- What you are asked to do -
Please write out each entry that follows, keeping it exactly the same.

- Data supplied -
/-! ### Registers -/

/-- Reading BRRVR level: the grant, and the vector it brings (R961). DESIGN CHOICE (log 29): the grant comes at once, also while a
device, or the CPU, holds the UNIBUS between its DATIP and its DATO, and before the writes that are posted. -/
def readBrrvr (n : Nat) (c : Config.Uba) (u : UbaState) (level : Nat) : M Word := do
  let flag := bitAt 31 (c.level == level && u.adapterRequest)
  if u.uacr.getLsbD 6 && u.brAsserted level && u.phase == .ready then
    match u.brs.find? fun r => r.level == level with
    | none => pure flag
    | some r => do
      putUba n { u with brs := u.brs.erase r }
      pure (flag ||| r.vector.setWidth 32)
  else pure flag

/-- A CPU read of a register of adapter n, at the longword offset off; any byte mask is answered (R920, R921). DESIGN CHOICE (log
49): MIC OK, DCR 27, is 1 again as soon as adapter INIT has ended, while the UNIBUS sequence of R980 still runs: R943 says once
initialization is complete, and R980 has two ends. -/
def ubaRegRead (n : Nat) (c : Config.Uba) (u : UbaState) (pa off : Nat) : M Word :=
  if u.phase = .adapterInit ∧ off ≠ 0 ∧ off ≠ 0xC then raise (.refuse .deviceDiscipline)
  else if off = 0 then pure (u.cnfgr c.num)
  else if off = 4 then pure u.uacr
  else if off = 8 then pure (u.uasr.setWidth 32)
  else if off = 0xC then
    pure (bitAt 31 u.dcrSpare ||| bitAt 30 u.dintr ||| bitAt 27 (u.phase != .adapterInit) |||
      (u.cnfgr c.num &&& 0x00FFFFFF))
  else if off = 0x10 ∨ off = 0x18 then pure (u.fmer.setWidth 32)
  else if off = 0x14 ∨ off = 0x1C then pure (u.fubar.setWidth 32)
  else if off < 0x30 then pure ((u.brsvr[(off - 0x20) / 4]?.getD 0).setWidth 32)
  else if off < 0x40 then readBrrvr n c u (4 + (off - 0x30) / 4)
  else if off < 0x80 then pure (u.dpr[(off - 0x40) / 4]?.getD .empty).word
  else if 0x800 ≤ off ∧ off < 0xFC0 then pure (sparseRead u.map ((off - 0x800) / 4))
  else raise (.machineCheck pa)

/-- UACR written (R941): ADINIT initializes; UPF going to 1 takes the UNIBUS down. DESIGN CHOICE (log 49): UPF written 1 while adapter
INIT runs is stored and does nothing else, since the UNIBUS is down already: UB PDN is not set again and no INIT is sent (R982). -/
def writeUacr (n : Nat) (u : UbaState) (v : Word) : M Unit :=
  if v.getLsbD 0 then modify fun s => s.startUba n u.adapterInit
  else
    let w := { u with uacr := v &&& 0x7C00007E }
    if v.getLsbD 1 ∧ !u.uacr.getLsbD 1 ∧ u.phase ≠ .adapterInit then
      modify fun s => s.startUba n (w.startUnibusInit .unibusInit)
    else putUba n w

/-- AC LO of the adapter's power supply deasserted, or asserted (R940). -/
def UbaState.acLo (up : Bool) (u : UbaState) : UbaState := { u with adPdn := !up, adPup := up }

/-- A CPU write of a register of adapter n. Only longwords are taken: another mask gets ERR (R921, D33). DESIGN CHOICE (log 29):
ones written to DCR 23:16, which read as CNFGR's, clear nothing (R943). DESIGN CHOICE (log 27): a write of DPR with bits 31 and 30
clears BTE first and purges then, so that a purge that fails leaves BTE 1 (R947). -/
def ubaRegWrite (n : Nat) (u : UbaState) (pa off : Nat) (mask : BitVec 4) (v : Word) : M Unit :=
  if mask ≠ 0xF then raise (.machineCheck pa)
  else if u.phase = .adapterInit ∧ off ≠ 0 ∧ off ≠ 4 ∧ off ≠ 0xC then raise (.refuse .deviceDiscipline)
  else if off = 0 then
    putUba n { u with
      adPdn := u.adPdn && !v.getLsbD 23
      adPup := u.adPup && !v.getLsbD 22
      ubInit := u.ubInit && !v.getLsbD 18
      ubPdn := u.ubPdn && !v.getLsbD 17
      ubic := u.ubic && !v.getLsbD 16 }
  else if off = 4 then writeUacr n u v
  else if off = 8 then putUba n { u with uasr := u.uasr &&& ~~~(v.setWidth 11) }
  else if off = 0xC then
    if v.getLsbD 29 ∨ v.getLsbD 28 then raise (.refuse .deviceDiscipline)
    else putUba n { u with dcrSpare := v.getLsbD 31, dintr := v.getLsbD 30 }
  else if off < 0x20 then raise (.machineCheck pa)
  else if h : off < 0x30 ∧ 0x20 ≤ off then
    putUba n { u with brsvr := u.brsvr.set ((off - 0x20) / 4) (v.setWidth 16) (by omega) }
  else if off < 0x40 then raise (.machineCheck pa)
  else if h : off < 0x80 ∧ 0x40 ≤ off then do
    let d : Fin 16 := ⟨(off - 0x40) / 4, by omega⟩
    let u := if d ≠ 0 ∧ v.getLsbD 30 then { u with dpr := u.dpr.set d { u.dpr[d] with bte := false } } else u
    putUba n u
    if v.getLsbD 31 then purgePath n u d else pure ()
  else if 0x800 ≤ off ∧ off < 0xFC0 then
    putUba n { u with map := sparseWrite u.map ((off - 0x800) / 4) v }
  else raise (.machineCheck pa)

end Sys2Proof.Machine
end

- Result -
/-! ### Registers -/

/-- Reading BRRVR level: the grant, and the vector it brings (R961). DESIGN CHOICE (log 29): the grant comes at once, also while a
device, or the CPU, holds the UNIBUS between its DATIP and its DATO, and before the writes that are posted. -/
def readBrrvr (n : Nat) (c : Config.Uba) (u : UbaState) (level : Nat) : M Word := do
  let flag := bitAt 31 (c.level == level && u.adapterRequest)
  if u.uacr.getLsbD 6 && u.brAsserted level && u.phase == .ready then
    match u.brs.find? fun r => r.level == level with
    | none => pure flag
    | some r => do
      putUba n { u with brs := u.brs.erase r }
      pure (flag ||| r.vector.setWidth 32)
  else pure flag

/-- A CPU read of a register of adapter n, at the longword offset off; any byte mask is answered (R920, R921). DESIGN CHOICE (log
49): MIC OK, DCR 27, is 1 again as soon as adapter INIT has ended, while the UNIBUS sequence of R980 still runs: R943 says once
initialization is complete, and R980 has two ends. -/
def ubaRegRead (n : Nat) (c : Config.Uba) (u : UbaState) (pa off : Nat) : M Word :=
  if u.phase = .adapterInit ∧ off ≠ 0 ∧ off ≠ 0xC then raise (.refuse .deviceDiscipline)
  else if off = 0 then pure (u.cnfgr c.num)
  else if off = 4 then pure u.uacr
  else if off = 8 then pure (u.uasr.setWidth 32)
  else if off = 0xC then
    pure (bitAt 31 u.dcrSpare ||| bitAt 30 u.dintr ||| bitAt 27 (u.phase != .adapterInit) |||
      (u.cnfgr c.num &&& 0x00FFFFFF))
  else if off = 0x10 ∨ off = 0x18 then pure (u.fmer.setWidth 32)
  else if off = 0x14 ∨ off = 0x1C then pure (u.fubar.setWidth 32)
  else if off < 0x30 then pure ((u.brsvr[(off - 0x20) / 4]?.getD 0).setWidth 32)
  else if off < 0x40 then readBrrvr n c u (4 + (off - 0x30) / 4)
  else if off < 0x80 then pure (u.dpr[(off - 0x40) / 4]?.getD .empty).word
  else if 0x800 ≤ off ∧ off < 0xFC0 then pure (sparseRead u.map ((off - 0x800) / 4))
  else raise (.machineCheck pa)

/-- UACR written (R941): ADINIT initializes; UPF going to 1 takes the UNIBUS down. DESIGN CHOICE (log 49): UPF written 1 while adapter
INIT runs is stored and does nothing else, since the UNIBUS is down already: UB PDN is not set again and no INIT is sent (R982). -/
def writeUacr (n : Nat) (u : UbaState) (v : Word) : M Unit :=
  if v.getLsbD 0 then modify fun s => s.startUba n u.adapterInit
  else
    let w := { u with uacr := v &&& 0x7C00007E }
    if v.getLsbD 1 ∧ !u.uacr.getLsbD 1 ∧ u.phase ≠ .adapterInit then
      modify fun s => s.startUba n (w.startUnibusInit .unibusInit)
    else putUba n w

/-- AC LO of the adapter's power supply deasserted, or asserted (R940). -/
def UbaState.acLo (up : Bool) (u : UbaState) : UbaState := { u with adPdn := !up, adPup := up }

/-- A CPU write of a register of adapter n. Only longwords are taken: another mask gets ERR (R921, D33). DESIGN CHOICE (log 29):
ones written to DCR 23:16, which read as CNFGR's, clear nothing (R943). DESIGN CHOICE (log 27): a write of DPR with bits 31 and 30
clears BTE first and purges then, so that a purge that fails leaves BTE 1 (R947). -/
def ubaRegWrite (n : Nat) (u : UbaState) (pa off : Nat) (mask : BitVec 4) (v : Word) : M Unit :=
  if mask ≠ 0xF then raise (.machineCheck pa)
  else if u.phase = .adapterInit ∧ off ≠ 0 ∧ off ≠ 4 ∧ off ≠ 0xC then raise (.refuse .deviceDiscipline)
  else if off = 0 then
    putUba n { u with
      adPdn := u.adPdn && !v.getLsbD 23
      adPup := u.adPup && !v.getLsbD 22
      ubInit := u.ubInit && !v.getLsbD 18
      ubPdn := u.ubPdn && !v.getLsbD 17
      ubic := u.ubic && !v.getLsbD 16 }
  else if off = 4 then writeUacr n u v
  else if off = 8 then putUba n { u with uasr := u.uasr &&& ~~~(v.setWidth 11) }
  else if off = 0xC then
    if v.getLsbD 29 ∨ v.getLsbD 28 then raise (.refuse .deviceDiscipline)
    else putUba n { u with dcrSpare := v.getLsbD 31, dintr := v.getLsbD 30 }
  else if off < 0x20 then raise (.machineCheck pa)
  else if h : off < 0x30 ∧ 0x20 ≤ off then
    putUba n { u with brsvr := u.brsvr.set ((off - 0x20) / 4) (v.setWidth 16) (by omega) }
  else if off < 0x40 then raise (.machineCheck pa)
  else if h : off < 0x80 ∧ 0x40 ≤ off then do
    let d : Fin 16 := ⟨(off - 0x40) / 4, by omega⟩
    let u := if d ≠ 0 ∧ v.getLsbD 30 then { u with dpr := u.dpr.set d { u.dpr[d] with bte := false } } else u
    putUba n u
    if v.getLsbD 31 then purgePath n u d else pure ()
  else if 0x800 ≤ off ∧ off < 0xFC0 then
    putUba n { u with map := sparseWrite u.map ((off - 0x800) / 4) v }
  else raise (.machineCheck pa)

end Sys2Proof.Machine
end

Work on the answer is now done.